EXERCISE REQUIREMENTS:
Print the data below exactly, but only the lines from the one containing "choice so far. -/" down to the one containing "cases best with", inclusive.

RECORDS SHOWN:
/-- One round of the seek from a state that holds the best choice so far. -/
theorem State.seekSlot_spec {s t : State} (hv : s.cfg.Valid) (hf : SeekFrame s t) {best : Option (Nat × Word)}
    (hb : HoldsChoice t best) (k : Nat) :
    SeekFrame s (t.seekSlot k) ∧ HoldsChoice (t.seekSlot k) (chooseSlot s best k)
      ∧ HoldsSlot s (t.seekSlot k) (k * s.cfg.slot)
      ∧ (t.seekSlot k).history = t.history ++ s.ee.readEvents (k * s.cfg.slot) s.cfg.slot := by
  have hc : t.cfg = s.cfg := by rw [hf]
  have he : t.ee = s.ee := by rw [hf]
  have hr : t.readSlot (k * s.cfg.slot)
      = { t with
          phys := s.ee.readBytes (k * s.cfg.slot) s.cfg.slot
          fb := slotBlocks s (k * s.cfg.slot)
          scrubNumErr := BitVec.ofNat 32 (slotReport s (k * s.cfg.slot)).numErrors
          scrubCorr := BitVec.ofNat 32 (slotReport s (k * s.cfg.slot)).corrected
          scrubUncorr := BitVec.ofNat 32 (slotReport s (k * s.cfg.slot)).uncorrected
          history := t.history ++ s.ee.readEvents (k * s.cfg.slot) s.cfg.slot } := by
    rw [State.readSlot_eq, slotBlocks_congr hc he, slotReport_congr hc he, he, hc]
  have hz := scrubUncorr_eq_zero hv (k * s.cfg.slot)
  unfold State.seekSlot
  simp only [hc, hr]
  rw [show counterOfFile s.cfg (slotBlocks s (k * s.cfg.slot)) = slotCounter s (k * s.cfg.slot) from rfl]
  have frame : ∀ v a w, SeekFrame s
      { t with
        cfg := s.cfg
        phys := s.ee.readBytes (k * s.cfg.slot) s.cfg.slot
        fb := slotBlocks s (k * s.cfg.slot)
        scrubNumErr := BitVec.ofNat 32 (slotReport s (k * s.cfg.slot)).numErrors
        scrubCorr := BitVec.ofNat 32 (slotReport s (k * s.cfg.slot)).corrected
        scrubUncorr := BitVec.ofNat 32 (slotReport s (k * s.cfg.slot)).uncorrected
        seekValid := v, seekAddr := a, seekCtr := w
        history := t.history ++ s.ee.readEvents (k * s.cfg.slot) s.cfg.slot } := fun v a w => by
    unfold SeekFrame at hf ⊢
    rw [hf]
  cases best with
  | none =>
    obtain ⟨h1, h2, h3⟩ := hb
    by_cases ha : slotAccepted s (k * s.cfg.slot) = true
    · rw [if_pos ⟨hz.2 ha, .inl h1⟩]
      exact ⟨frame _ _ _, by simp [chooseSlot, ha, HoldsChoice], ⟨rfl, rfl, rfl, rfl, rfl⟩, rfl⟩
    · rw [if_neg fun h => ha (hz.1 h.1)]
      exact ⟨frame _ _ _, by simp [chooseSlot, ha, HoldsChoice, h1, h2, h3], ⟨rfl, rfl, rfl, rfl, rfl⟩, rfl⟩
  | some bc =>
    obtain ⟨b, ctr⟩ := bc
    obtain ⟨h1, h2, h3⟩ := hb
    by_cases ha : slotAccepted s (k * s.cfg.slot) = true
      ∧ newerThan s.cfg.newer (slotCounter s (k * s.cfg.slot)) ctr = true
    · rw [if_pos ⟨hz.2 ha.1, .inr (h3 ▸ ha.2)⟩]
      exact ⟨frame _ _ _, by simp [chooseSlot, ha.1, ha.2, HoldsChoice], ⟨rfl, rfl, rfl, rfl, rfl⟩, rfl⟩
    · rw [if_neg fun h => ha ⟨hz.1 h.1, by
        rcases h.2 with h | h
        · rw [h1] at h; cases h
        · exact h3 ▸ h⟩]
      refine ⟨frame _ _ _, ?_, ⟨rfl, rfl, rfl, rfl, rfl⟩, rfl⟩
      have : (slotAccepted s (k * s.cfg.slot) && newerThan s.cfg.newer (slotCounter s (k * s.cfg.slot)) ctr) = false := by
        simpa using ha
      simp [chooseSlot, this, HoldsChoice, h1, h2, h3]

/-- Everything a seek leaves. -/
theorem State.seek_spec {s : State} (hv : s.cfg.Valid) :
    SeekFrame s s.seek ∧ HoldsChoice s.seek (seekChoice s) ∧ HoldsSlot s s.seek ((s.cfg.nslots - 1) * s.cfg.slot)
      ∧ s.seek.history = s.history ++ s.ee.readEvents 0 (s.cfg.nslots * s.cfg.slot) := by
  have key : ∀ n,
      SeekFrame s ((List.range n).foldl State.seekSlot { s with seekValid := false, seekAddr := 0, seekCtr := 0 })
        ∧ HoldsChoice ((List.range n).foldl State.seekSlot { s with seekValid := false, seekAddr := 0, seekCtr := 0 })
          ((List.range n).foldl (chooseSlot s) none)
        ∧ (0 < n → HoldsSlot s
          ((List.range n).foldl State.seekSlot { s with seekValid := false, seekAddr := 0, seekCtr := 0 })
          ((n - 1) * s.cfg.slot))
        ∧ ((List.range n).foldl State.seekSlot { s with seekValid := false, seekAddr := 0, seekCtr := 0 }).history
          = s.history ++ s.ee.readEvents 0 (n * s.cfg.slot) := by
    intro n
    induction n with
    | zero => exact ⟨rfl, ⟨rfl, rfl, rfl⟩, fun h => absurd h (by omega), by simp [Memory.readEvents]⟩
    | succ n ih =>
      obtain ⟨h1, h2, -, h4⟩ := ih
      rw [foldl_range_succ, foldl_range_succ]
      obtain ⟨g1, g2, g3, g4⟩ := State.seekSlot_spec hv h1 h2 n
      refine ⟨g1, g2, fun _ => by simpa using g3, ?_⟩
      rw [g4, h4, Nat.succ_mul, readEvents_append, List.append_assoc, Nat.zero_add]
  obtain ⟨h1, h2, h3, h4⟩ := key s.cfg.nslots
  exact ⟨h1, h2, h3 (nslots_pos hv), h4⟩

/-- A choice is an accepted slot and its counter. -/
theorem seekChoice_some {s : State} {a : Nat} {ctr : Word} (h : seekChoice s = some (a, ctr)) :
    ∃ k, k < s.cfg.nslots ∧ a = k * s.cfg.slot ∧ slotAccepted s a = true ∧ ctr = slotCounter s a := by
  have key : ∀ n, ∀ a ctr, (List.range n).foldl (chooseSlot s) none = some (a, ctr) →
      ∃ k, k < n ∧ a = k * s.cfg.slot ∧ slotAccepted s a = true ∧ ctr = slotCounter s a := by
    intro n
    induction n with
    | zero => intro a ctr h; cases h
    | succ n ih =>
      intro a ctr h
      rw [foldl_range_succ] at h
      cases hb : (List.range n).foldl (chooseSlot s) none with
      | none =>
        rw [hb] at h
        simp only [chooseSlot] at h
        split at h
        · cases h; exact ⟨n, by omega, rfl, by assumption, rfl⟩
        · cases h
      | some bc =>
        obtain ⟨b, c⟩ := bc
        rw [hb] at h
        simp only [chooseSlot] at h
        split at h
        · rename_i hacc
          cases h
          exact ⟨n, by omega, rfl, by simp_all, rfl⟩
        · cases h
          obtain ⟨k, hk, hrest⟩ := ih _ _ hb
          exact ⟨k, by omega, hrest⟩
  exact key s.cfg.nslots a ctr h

==

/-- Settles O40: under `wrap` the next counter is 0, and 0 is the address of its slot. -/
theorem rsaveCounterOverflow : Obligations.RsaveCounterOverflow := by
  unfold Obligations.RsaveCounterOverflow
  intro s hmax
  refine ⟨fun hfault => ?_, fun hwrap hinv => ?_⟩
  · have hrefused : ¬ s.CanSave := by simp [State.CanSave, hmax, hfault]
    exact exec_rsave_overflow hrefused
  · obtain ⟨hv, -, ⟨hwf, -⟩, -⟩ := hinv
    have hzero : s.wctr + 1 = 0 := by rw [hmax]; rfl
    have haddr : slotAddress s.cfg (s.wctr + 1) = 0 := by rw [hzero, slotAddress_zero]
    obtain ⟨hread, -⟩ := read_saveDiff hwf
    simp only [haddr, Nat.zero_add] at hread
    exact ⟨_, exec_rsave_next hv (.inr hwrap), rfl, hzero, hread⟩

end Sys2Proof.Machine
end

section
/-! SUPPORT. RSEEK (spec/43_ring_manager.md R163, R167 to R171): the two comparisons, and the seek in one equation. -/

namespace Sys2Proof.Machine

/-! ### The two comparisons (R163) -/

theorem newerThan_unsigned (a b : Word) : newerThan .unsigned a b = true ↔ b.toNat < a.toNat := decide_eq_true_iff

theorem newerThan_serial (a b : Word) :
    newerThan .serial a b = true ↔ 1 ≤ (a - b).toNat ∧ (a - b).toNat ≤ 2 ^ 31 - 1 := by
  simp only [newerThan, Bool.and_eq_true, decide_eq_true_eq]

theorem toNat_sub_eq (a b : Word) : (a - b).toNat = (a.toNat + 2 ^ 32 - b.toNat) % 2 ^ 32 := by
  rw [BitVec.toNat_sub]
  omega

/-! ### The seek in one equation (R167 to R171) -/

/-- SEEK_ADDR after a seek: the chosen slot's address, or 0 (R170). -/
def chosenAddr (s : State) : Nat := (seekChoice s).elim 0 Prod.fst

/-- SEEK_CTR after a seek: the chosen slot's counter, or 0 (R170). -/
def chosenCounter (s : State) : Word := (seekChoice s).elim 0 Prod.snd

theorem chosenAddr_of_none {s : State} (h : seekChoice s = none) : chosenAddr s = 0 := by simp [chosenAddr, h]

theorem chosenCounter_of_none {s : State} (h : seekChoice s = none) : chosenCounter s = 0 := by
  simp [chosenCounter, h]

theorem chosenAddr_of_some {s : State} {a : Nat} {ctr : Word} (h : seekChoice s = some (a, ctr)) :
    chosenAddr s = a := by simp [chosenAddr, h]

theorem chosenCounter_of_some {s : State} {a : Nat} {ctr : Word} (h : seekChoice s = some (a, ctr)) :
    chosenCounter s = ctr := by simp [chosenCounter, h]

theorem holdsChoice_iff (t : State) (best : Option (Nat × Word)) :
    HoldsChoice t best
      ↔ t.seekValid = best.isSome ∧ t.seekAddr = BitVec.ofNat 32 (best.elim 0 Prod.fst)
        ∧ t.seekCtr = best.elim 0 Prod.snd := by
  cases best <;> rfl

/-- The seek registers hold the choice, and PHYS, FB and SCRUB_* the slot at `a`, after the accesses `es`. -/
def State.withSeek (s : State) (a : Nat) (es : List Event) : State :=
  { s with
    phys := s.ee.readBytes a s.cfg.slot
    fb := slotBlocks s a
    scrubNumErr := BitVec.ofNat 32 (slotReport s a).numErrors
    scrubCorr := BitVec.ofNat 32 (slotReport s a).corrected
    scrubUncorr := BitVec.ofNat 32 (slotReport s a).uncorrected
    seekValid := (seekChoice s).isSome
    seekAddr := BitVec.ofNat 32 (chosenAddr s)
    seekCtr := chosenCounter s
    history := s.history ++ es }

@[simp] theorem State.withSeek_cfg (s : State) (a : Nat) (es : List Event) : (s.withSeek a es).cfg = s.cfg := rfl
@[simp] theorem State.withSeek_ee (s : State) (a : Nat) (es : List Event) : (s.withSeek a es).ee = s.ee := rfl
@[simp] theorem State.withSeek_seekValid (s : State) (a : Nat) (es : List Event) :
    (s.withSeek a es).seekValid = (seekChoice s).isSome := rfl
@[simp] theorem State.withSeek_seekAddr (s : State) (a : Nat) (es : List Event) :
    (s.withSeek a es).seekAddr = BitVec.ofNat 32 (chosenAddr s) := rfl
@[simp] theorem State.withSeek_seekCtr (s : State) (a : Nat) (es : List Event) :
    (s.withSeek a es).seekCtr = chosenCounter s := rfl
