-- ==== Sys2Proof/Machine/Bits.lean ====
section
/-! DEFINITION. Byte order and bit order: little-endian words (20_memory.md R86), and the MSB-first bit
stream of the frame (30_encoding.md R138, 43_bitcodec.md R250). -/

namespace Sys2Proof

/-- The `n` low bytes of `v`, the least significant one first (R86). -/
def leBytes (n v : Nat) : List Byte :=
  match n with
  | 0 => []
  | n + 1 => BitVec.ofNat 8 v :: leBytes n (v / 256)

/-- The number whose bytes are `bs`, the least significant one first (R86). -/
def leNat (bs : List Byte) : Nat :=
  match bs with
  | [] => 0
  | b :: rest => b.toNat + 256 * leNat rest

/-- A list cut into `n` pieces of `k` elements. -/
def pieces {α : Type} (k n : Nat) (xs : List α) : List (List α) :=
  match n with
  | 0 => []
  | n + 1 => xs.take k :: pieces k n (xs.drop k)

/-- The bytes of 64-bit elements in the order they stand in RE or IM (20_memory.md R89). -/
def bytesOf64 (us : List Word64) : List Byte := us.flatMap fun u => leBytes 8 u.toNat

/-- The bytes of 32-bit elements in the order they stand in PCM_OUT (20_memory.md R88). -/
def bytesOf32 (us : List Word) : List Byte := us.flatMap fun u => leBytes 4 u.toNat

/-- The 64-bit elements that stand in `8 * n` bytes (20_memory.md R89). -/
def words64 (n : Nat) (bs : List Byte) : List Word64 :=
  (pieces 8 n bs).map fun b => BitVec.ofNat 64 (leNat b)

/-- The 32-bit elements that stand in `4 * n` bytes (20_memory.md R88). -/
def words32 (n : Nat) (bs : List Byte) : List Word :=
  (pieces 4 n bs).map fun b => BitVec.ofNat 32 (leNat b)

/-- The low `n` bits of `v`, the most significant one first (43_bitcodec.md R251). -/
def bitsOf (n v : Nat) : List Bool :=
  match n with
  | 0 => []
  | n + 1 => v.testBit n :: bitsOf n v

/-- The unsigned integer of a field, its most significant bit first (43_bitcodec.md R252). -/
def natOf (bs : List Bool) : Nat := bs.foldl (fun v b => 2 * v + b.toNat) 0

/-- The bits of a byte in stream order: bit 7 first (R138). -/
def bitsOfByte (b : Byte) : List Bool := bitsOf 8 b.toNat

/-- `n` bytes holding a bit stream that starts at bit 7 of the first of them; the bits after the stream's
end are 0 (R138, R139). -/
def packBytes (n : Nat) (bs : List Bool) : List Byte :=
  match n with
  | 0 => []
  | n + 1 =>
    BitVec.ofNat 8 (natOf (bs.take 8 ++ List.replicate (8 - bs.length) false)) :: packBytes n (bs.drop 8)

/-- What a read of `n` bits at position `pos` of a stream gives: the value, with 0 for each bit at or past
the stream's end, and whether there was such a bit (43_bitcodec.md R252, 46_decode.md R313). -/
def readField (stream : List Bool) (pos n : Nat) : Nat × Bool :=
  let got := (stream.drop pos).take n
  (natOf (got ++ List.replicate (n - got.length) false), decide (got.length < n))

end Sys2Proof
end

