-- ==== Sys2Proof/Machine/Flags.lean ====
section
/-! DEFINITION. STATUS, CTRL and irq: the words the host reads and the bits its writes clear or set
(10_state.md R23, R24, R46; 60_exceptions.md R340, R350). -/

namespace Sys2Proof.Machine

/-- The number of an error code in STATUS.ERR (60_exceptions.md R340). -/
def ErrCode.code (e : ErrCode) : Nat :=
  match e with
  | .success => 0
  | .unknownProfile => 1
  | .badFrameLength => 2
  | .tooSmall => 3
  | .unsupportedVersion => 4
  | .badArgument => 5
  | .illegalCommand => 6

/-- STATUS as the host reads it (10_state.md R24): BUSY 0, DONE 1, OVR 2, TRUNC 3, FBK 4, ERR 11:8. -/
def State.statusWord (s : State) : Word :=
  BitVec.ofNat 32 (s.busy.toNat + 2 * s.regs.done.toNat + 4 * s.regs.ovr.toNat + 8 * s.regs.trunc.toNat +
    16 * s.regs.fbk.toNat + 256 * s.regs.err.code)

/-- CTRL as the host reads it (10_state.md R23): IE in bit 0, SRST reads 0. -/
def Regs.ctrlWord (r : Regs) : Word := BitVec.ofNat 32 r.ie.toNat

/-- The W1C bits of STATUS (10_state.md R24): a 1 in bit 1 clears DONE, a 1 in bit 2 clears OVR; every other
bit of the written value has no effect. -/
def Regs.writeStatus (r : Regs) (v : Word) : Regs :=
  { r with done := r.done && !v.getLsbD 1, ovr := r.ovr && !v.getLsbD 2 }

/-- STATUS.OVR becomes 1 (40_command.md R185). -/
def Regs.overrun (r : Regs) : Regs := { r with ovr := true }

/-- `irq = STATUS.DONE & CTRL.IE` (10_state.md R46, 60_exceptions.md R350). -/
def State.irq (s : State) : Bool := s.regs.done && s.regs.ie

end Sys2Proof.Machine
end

EXERCISE ANSWER:
/-- One round of the seek from a state that holds the best choice so far. -/
theorem State.seekSlot_spec {s t : State} (hv : s.cfg.Valid) (hf : SeekFrame s t) {best : Option (Nat × Word)}
    (hb : HoldsChoice t best) (k : Nat) :
    SeekFrame s (t.seekSlot k) ∧ HoldsChoice (t.seekSlot k) (chooseSlot s best k)
      ∧ HoldsSlot s (t.seekSlot k) (k * s.cfg.slot)
      ∧ (t.seekSlot k).history = t.history ++ s.ee.readEvents (k * s.cfg.slot) s.cfg.slot := by
  have hc : t.cfg = s.cfg := by rw [hf]
  have he : t.ee = s.ee := by rw [hf]
  have hr : t.readSlot (k * s.cfg.slot)
      = { t with
          phys := s.ee.readBytes (k * s.cfg.slot) s.cfg.slot
          fb := slotBlocks s (k * s.cfg.slot)
          scrubNumErr := BitVec.ofNat 32 (slotReport s (k * s.cfg.slot)).numErrors
          scrubCorr := BitVec.ofNat 32 (slotReport s (k * s.cfg.slot)).corrected
          scrubUncorr := BitVec.ofNat 32 (slotReport s (k * s.cfg.slot)).uncorrected
          history := t.history ++ s.ee.readEvents (k * s.cfg.slot) s.cfg.slot } := by
    rw [State.readSlot_eq, slotBlocks_congr hc he, slotReport_congr hc he, he, hc]
  have hz := scrubUncorr_eq_zero hv (k * s.cfg.slot)
  unfold State.seekSlot
  simp only [hc, hr]
  rw [show counterOfFile s.cfg (slotBlocks s (k * s.cfg.slot)) = slotCounter s (k * s.cfg.slot) from rfl]
  have frame : ∀ v a w, SeekFrame s
      { t with
        cfg := s.cfg
        phys := s.ee.readBytes (k * s.cfg.slot) s.cfg.slot
        fb := slotBlocks s (k * s.cfg.slot)
        scrubNumErr := BitVec.ofNat 32 (slotReport s (k * s.cfg.slot)).numErrors
        scrubCorr := BitVec.ofNat 32 (slotReport s (k * s.cfg.slot)).corrected
        scrubUncorr := BitVec.ofNat 32 (slotReport s (k * s.cfg.slot)).uncorrected
        seekValid := v, seekAddr := a, seekCtr := w
        history := t.history ++ s.ee.readEvents (k * s.cfg.slot) s.cfg.slot } := fun v a w => by
    unfold SeekFrame at hf ⊢
    rw [hf]
  cases best with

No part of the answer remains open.